EXERCISE BRIEF:
From the listing below, return each line that includes "toInt".

*** Opening of DATA SUPPLIED ***

/-! ## Witnesses: for each statement with hypotheses, values that meet them together -/

theorem witness_AmountResolution :
    0 ≤ (0x00000000#32).toInt ∧ 0 ≤ (0x7FFFFFFF#32).toInt ∧ (0xFFFFFFFF#32).toInt < 0 ∧ (0x80000000#32).toInt < 0 := by
  decide
theorem witness_LaneShiftBits :
    22 < 32 ∧ (0x7F800000#32).getLsbD 22 = false ∧ 31 < 32 ∧ (0x7F800000#32).getLsbD 31 = false ∧
    23 < 32 ∧ (0x7F800000#32).getLsbD 23 = true ∧ 30 < 32 ∧ (0x7F800000#32).getLsbD 30 = true := by decide
theorem witness_ExponentShiftFieldForm : 0 ≤ (0#32).toInt ∧ 0 ≤ (8#32).toInt ∧ (0xFFFFFFF8#32).toInt < 0 := by decide
theorem witness_MantissaShiftFieldForm : 0 ≤ (0#32).toInt ∧ 0 ≤ (23#32).toInt ∧ (0xFFFFFFE9#32).toInt < 0 := by decide
theorem witness_MutationsLeaveOtherFields :
    (∃ op : OpCode, op = 0x8#4 ∨ op = 0x9#4) ∧ (∃ f : OpCode, f = 0x2#4 ∨ f = 0x6#4) ∧
    (∃ op : OpCode, op = 0xA#4 ∨ op = 0xB#4) ∧ (∃ f : OpCode, f = 0x2#4 ∨ f = 0x3#4 ∨ f = 0x4#4 ∨ f = 0x5#4) :=
  ⟨⟨0x9#4, by decide⟩, ⟨0x6#4, by decide⟩, ⟨0xB#4, by decide⟩, ⟨0x5#4, by decide⟩⟩
theorem witness_ZeroShiftIsIdentity :
    ∃ (amt : Word32) (op : OpCode), amt.toInt = 0 ∧ (op = 0x8#4 ∨ op = 0x9#4 ∨ op = 0xA#4 ∨ op = 0xB#4) :=
  ⟨0#32, 0xB#4, by decide⟩
theorem witness_ClampAndSignLaws :
    8 ≤ (8#32).toInt ∧ 8 ≤ (0x7FFFFFFF#32).toInt ∧ 23 ≤ (23#32).toInt ∧ (0xFFFFFFFF#32).toInt = -(1#32).toInt ∧
    (0x80000001#32).toInt = -(0x7FFFFFFF#32).toInt := by decide
theorem witness_FullShiftEmptiesLane :
    8 ≤ (8#32).toInt.natAbs ∧ 8 ≤ (0x80000000#32).toInt.natAbs ∧ 23 ≤ (0xFFFFFFE9#32).toInt.natAbs := by decide
theorem witness_ReservedCodesTakeIllegalOp : ∃ o : Outputs, o.ill = true :=
  ⟨{ valid := some true, y := 0#32, ill := true }, rfl⟩
/-- A reserved code that is wanted, at depth 0 and at depth 2; and one that is not wanted (`valid_i = 0`). -/
theorem witness_StrictRunFaultsOnReservedCode :
    issuesReserved 0 (nextInputs (queued 0 [slot 0x7#4 0#32 0#32])) = true ∧
    issuesReserved 2 (nextInputs p6AfterEdge3) = true ∧
    issuesReserved 2 { slot 0xF#4 0#32 0#32 with valid := false } = false := by decide
theorem witness_EncodeDecodeIsCanonical :
    Packet.op 0xFFFFFFFF3F8000006#68 = 0x6#4 ∧ (0x6#4).toNat ≤ 6 ∧
    Packet.op 0xFFFFFFFF3F8000007#68 = 0x7#4 ∧ 7 ≤ (0x7#4).toNat := by decide
/-- Equal low 36 bits with different amounts: a reserved code, code 0x6, and a shift. -/
theorem witness_AmountBitsDoNotSelect :
    (0x000000013F8000007#68).extractLsb' 0 36 = (0x000000023F8000007#68).extractLsb' 0 36 ∧
    (0x000000013F8000006#68).extractLsb' 0 36 = (0x000000023F8000006#68).extractLsb' 0 36 ∧
    (0x000000013F800000C#68).extractLsb' 0 36 = (0x000000023F800000C#68).extractLsb' 0 36 ∧
    (0x000000013F800000B#68).extractLsb' 0 36 = (0x000000023F800000B#68).extractLsb' 0 36 := by decide
theorem witness_OpcodeBitsSelectMutation :
    (0xB#4).getLsbD 3 = true ∧ (0xB#4).getLsbD 2 = false ∧ (0xC#4).getLsbD 3 = true ∧ (0xC#4).getLsbD 2 = true := by decide
theorem witness_StepRunsDecodedOperation :
    (∃ d rest, p6AfterEdge3.host = d :: rest) ∧ State.reset.host = [] := ⟨⟨_, _, rfl⟩, rfl⟩
/-- An instruction at depth 2 in a slot with an edge and no reset, S1 present; and one in a slot without an edge. -/
theorem witness_EveryInstructionFrame :
    (∃ t, exec (.shmd 0x3FC00000#32 1#32) p6AfterEdge3 = .next t ∧ p6AfterEdge3.inp.clkEdge = true ∧
      p6AfterEdge3.inp.rst = false ∧ ∃ x, t.stages.head? = some x) ∧
    (∃ t, exec (.raw 5#32) (State.resetAt 2) = .next t ∧ (State.resetAt 2).inp.clkEdge = false) :=
  ⟨⟨_, rfl, rfl, rfl, _, rfl⟩, ⟨_, rfl, rfl⟩⟩
/-- An edge that samples and an edge that resets, at depth 2, with a stage to move. -/
theorem witness_ClockEdgeMovesStages :
    (nextInputs p6AfterEdge3).clkEdge = true ∧ (nextInputs p6AfterEdge3).rst = false ∧
    0 < p6AfterEdge3.stages.length ∧ 0 + 1 < p6AfterEdge3.stages.length ∧
    (nextInputs { p6AfterEdge3 with host := p6AfterEdge3.host.tail }).clkEdge = true ∧
    (nextInputs { p6AfterEdge3 with host := p6AfterEdge3.host.tail }).rst = true := by decide
theorem witness_StoppedClockHoldsStages :
    (nextInputs { p6AfterEdge3 with host := [] }).clkEdge = false ∧ 0 < State.depth { p6AfterEdge3 with host := [] } := by
  decide
/-- Depth 0; a depth above 0; and outputs with `valid_o = 0` after a step. -/
theorem witness_OutputsFollowInputsOrLastStage :
    State.reset.depth = 0 ∧ (stagesAfter p6AfterEdge3).map (·.length) = some 2 ∧
    (outAfter (queued 2 [slot 0x3#4 0x3F800000#32 0#32])).map (·.valid) = some (some false) := by decide
/-- A reset edge at depth 2 with an idle slot, an edge and another idle slot after it, so that four slots, one of them past the
end of the queue, hold one edge; and `rst_i = 1` without an edge. -/
def resetThenIdle : State :=
  { p6AfterEdge3 with
    host := [{ slot 0x0#4 0#32 0#32 with rst := true }, { slot 0x3#4 5#32 0#32 with clkEdge := false },
      slot 0x7#4 0#32 0#32, { slot 0x8#4 1#32 1#32 with clkEdge := false }] }
theorem witness_ResetEdgeClears :
    (nextInputs resetThenIdle).rst = true ∧ (nextInputs resetThenIdle).clkEdge = true ∧
    ((resetThenIdle.host.tail.take 4).filter (·.clkEdge)).length = 1 ∧ 1 < resetThenIdle.depth ∧
    (nextInputs (queued 2 [{ slot 0x0#4 0#32 0#32 with rst := true, clkEdge := false }])).rst = true ∧
    (nextInputs (queued 2 [{ slot 0x0#4 0#32 0#32 with rst := true, clkEdge := false }])).clkEdge = false := by decide
theorem witness_ResetStateValues : (∃ x, x ∈ (State.resetAt 2).stages) ∧ 0 < 2 ∧ (0 : Nat) = 0 :=
  ⟨⟨Stage.cleared, by decide⟩, by decide, rfl⟩
theorem witness_PowerUpThenResetEdgeLaunches : Inputs.resetEdge { slot 0x0#4 0#32 0#32 with rst := true } := ⟨rfl, rfl⟩
theorem witness_StepKeepsDepth : ∃ t, step p6AfterEdge3 = .next t := ⟨_, rfl⟩
/-- Two states of different history, stages and wires with the same next slot, at depth 2 and at depth 0. -/
theorem witness_ResultDependsOnInputsOnly :
    nextInputs p6AfterEdge3 = nextInputs (queued 2 [slot 0x7#4 0#32 0#32]) ∧ p6AfterEdge3 ≠ queued 2 [slot 0x7#4 0#32 0#32] ∧
    (nextInputs p6AfterEdge3).clkEdge = true ∧ 0 < p6AfterEdge3.depth ∧ 0 < (queued 2 [slot 0x7#4 0#32 0#32]).depth ∧
    (queued 0 [slot 0x1#4 5#32 0#32]).depth = 0 := by decide
/-- A state in mid-run, with two valid stages, meets the invariant and takes a step. -/
theorem witness_StepKeepsInvariant : p6AfterEdge3.inv ∧ ∃ t, step p6AfterEdge3 = .next t := by
  refine ⟨⟨rfl, ?_⟩, _, rfl⟩
  intro x hx
  simp only [p6AfterEdge3, List.mem_cons, List.not_mem_nil, or_false] at hx
  rcases hx with rfl | rfl <;> intro h <;> cases h
/-- A sample with a slot without an edge and a sampling edge after it, at depth 2; and a sample with a reset edge after it. -/
theorem witness_SampleLatencyAndDiscard :
    (∃ d later rest, (queued 2 [slot 0x3#4 1#32 0#32, { slot 0x0#4 0#32 0#32 with clkEdge := false },
        slot 0x8#4 1#32 1#32]).host = d :: (later ++ rest) ∧ d.sampled ∧
      (∀ i ∈ later, i.clkEdge = true → i.rst = false) ∧ (later.filter (·.clkEdge)).length + 1 = 2) ∧
    (∃ d later rest, p6AfterEdge3.host = d :: (later ++ rest) ∧ d.sampled ∧ (∃ i ∈ later, i.resetEdge) ∧
      (later.filter (·.clkEdge)).length + 1 ≤ p6AfterEdge3.depth) := by
  refine ⟨⟨slot 0x3#4 1#32 0#32, [{ slot 0x0#4 0#32 0#32 with clkEdge := false }, slot 0x8#4 1#32 1#32], [], rfl,
      ⟨rfl, rfl⟩, by decide, rfl⟩,
    ⟨slot 0x7#4 0#32 0#32, [{ slot 0x0#4 0#32 0#32 with rst := true }], [], rfl, ⟨rfl, rfl⟩,
      ⟨_, List.mem_singleton.mpr rfl, rfl, rfl⟩, by decide⟩⟩
/-- Two samples at depth 1; the first and the last of them. -/
theorem witness_ResultsLeaveInOrder :
    ∃ samples rest, (queued 1 [slot 0x3#4 1#32 0#32, slot 0x6#4 2#32 0#32]).host = samples ++ rest ∧
      (∀ i ∈ samples, i.sampled) ∧ 0 < (queued 1 [slot 0x3#4 1#32 0#32, slot 0x6#4 2#32 0#32]).depth ∧
      ∃ d, samples[1]? = some d ∧ 1 + 1 ≤ samples.length := by
  refine ⟨[slot 0x3#4 1#32 0#32, slot 0x6#4 2#32 0#32], [], rfl, ?_, by decide, _, rfl, by decide⟩
  intro i hi
  simp only [List.mem_cons, List.not_mem_nil, or_false] at hi
  rcases hi with rfl | rfl <;> exact ⟨rfl, rfl⟩
/-- A safe state with a valid result in flight and a wanted sample queued, at depth 1. -/
theorem witness_SafeRunsStaySafe :
    State.safe { queued 1 [slot 0x8#4 1#32 1#32] with stages := [{ v := true, y := 5#32, ill := false }] } := by
  refine ⟨⟨fun _ => rfl, ?_⟩, ?_⟩
  · intro x hx
    simp only [List.mem_cons, List.not_mem_nil, or_false] at hx
    subst hx
    exact fun _ => rfl
  · unfold State.cleanQueue
    decide
/-- Bytes that are no packet for each reason, and bytes of a packet at the greatest last byte. -/
theorem witness_PacketBytesAreLittleEndian :
    ([] : List Byte).length ≠ 9 ∧ (toBytes (BitVec.allOnes 68)).length = 9 ∧ (toBytes (BitVec.allOnes 68))[8]? = some 0x0F#8 ∧
    (0x0F#8).toNat < 16 ∧ (toBytes (BitVec.allOnes 72))[8]? = some 0xFF#8 ∧ (toBytes (BitVec.allOnes 72)).length = 9 ∧
    16 ≤ (0xFF#8).toNat ∧ decodeBytes (toBytes (BitVec.allOnes 72)) = .error .widerThanPacket := by decide
/-- Each refusal and each form at the ends of R55's ranges, on both sides. -/
theorem witness_AssemblerRefusals :
    (0xFFFFFFFF < 0x100000000 ∧ 0xFFFFFFFF ≤ 0xFFFFFFFF) ∧
    Mnemonic.shmd ∈ [Mnemonic.sheu, .shed, .shmu, .shmd] ∧ Mnemonic.manm ∉ [Mnemonic.sheu, .shed, .shmu, .shmd] ∧
    Pseudo.clrman ∈ [Pseudo.clrexp, .clrman] ∧ 0x8 ∉ [0x7, 0xC, 0xD, 0xE, 0xF] ∧ 0xF ∈ [0x7, 0xC, 0xD, 0xE, 0xF] ∧
    AmtLiteral.inRange (.decimal 2147483647) = true ∧ AmtLiteral.inRange (.decimal 2147483648) = false ∧
    AmtLiteral.inRange (.decimal (-2147483648)) = true ∧ AmtLiteral.inRange (.decimal (-2147483649)) = false ∧
    AmtLiteral.inRange (.hex 0xFFFFFFFF) = true ∧ AmtLiteral.inRange (.hex 0x100000000) = false := by decide

end Sys2Proof.Tests
end

section
/-! SUPPORT. The state after reset (spec/00_scope.md R7; spec/10_state.md R33, R96). -/

namespace Sys2Proof.Machine

open Sys2Proof

@[simp] theorem resetAt_depth (k : Nat) : (State.resetAt k).depth = k := List.length_replicate

theorem resetAt_mem_stages {k : Nat} {x : Stage} (h : x ∈ (State.resetAt k).stages) : x = Stage.cleared :=
  List.eq_of_mem_replicate h

/-- With any stage at all, the last one after reset is cleared. -/
theorem resetAt_getLast? {k : Nat} (h : 0 < k) : (State.resetAt k).stages.getLast? = some Stage.cleared := by
  rw [resetAt_stages, List.getLast?_replicate, if_neg h.ne']

/-- The wires chosen for reset are F of the input levels chosen for it (log entry 5). -/
theorem resetAt_combFollows (k : Nat) : (State.resetAt k).combFollows := rfl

*** Close of DATA SUPPLIED ***

WRITTEN RESPONSE:
    0 ≤ (0x00000000#32).toInt ∧ 0 ≤ (0x7FFFFFFF#32).toInt ∧ (0xFFFFFFFF#32).toInt < 0 ∧ (0x80000000#32).toInt < 0 := by
theorem witness_ExponentShiftFieldForm : 0 ≤ (0#32).toInt ∧ 0 ≤ (8#32).toInt ∧ (0xFFFFFFF8#32).toInt < 0 := by decide
theorem witness_MantissaShiftFieldForm : 0 ≤ (0#32).toInt ∧ 0 ≤ (23#32).toInt ∧ (0xFFFFFFE9#32).toInt < 0 := by decide
    ∃ (amt : Word32) (op : OpCode), amt.toInt = 0 ∧ (op = 0x8#4 ∨ op = 0x9#4 ∨ op = 0xA#4 ∨ op = 0xB#4) :=
    8 ≤ (8#32).toInt ∧ 8 ≤ (0x7FFFFFFF#32).toInt ∧ 23 ≤ (23#32).toInt ∧ (0xFFFFFFFF#32).toInt = -(1#32).toInt ∧
    (0x80000001#32).toInt = -(0x7FFFFFFF#32).toInt := by decide
    8 ≤ (8#32).toInt.natAbs ∧ 8 ≤ (0x80000000#32).toInt.natAbs ∧ 23 ≤ (0xFFFFFFE9#32).toInt.natAbs := by decide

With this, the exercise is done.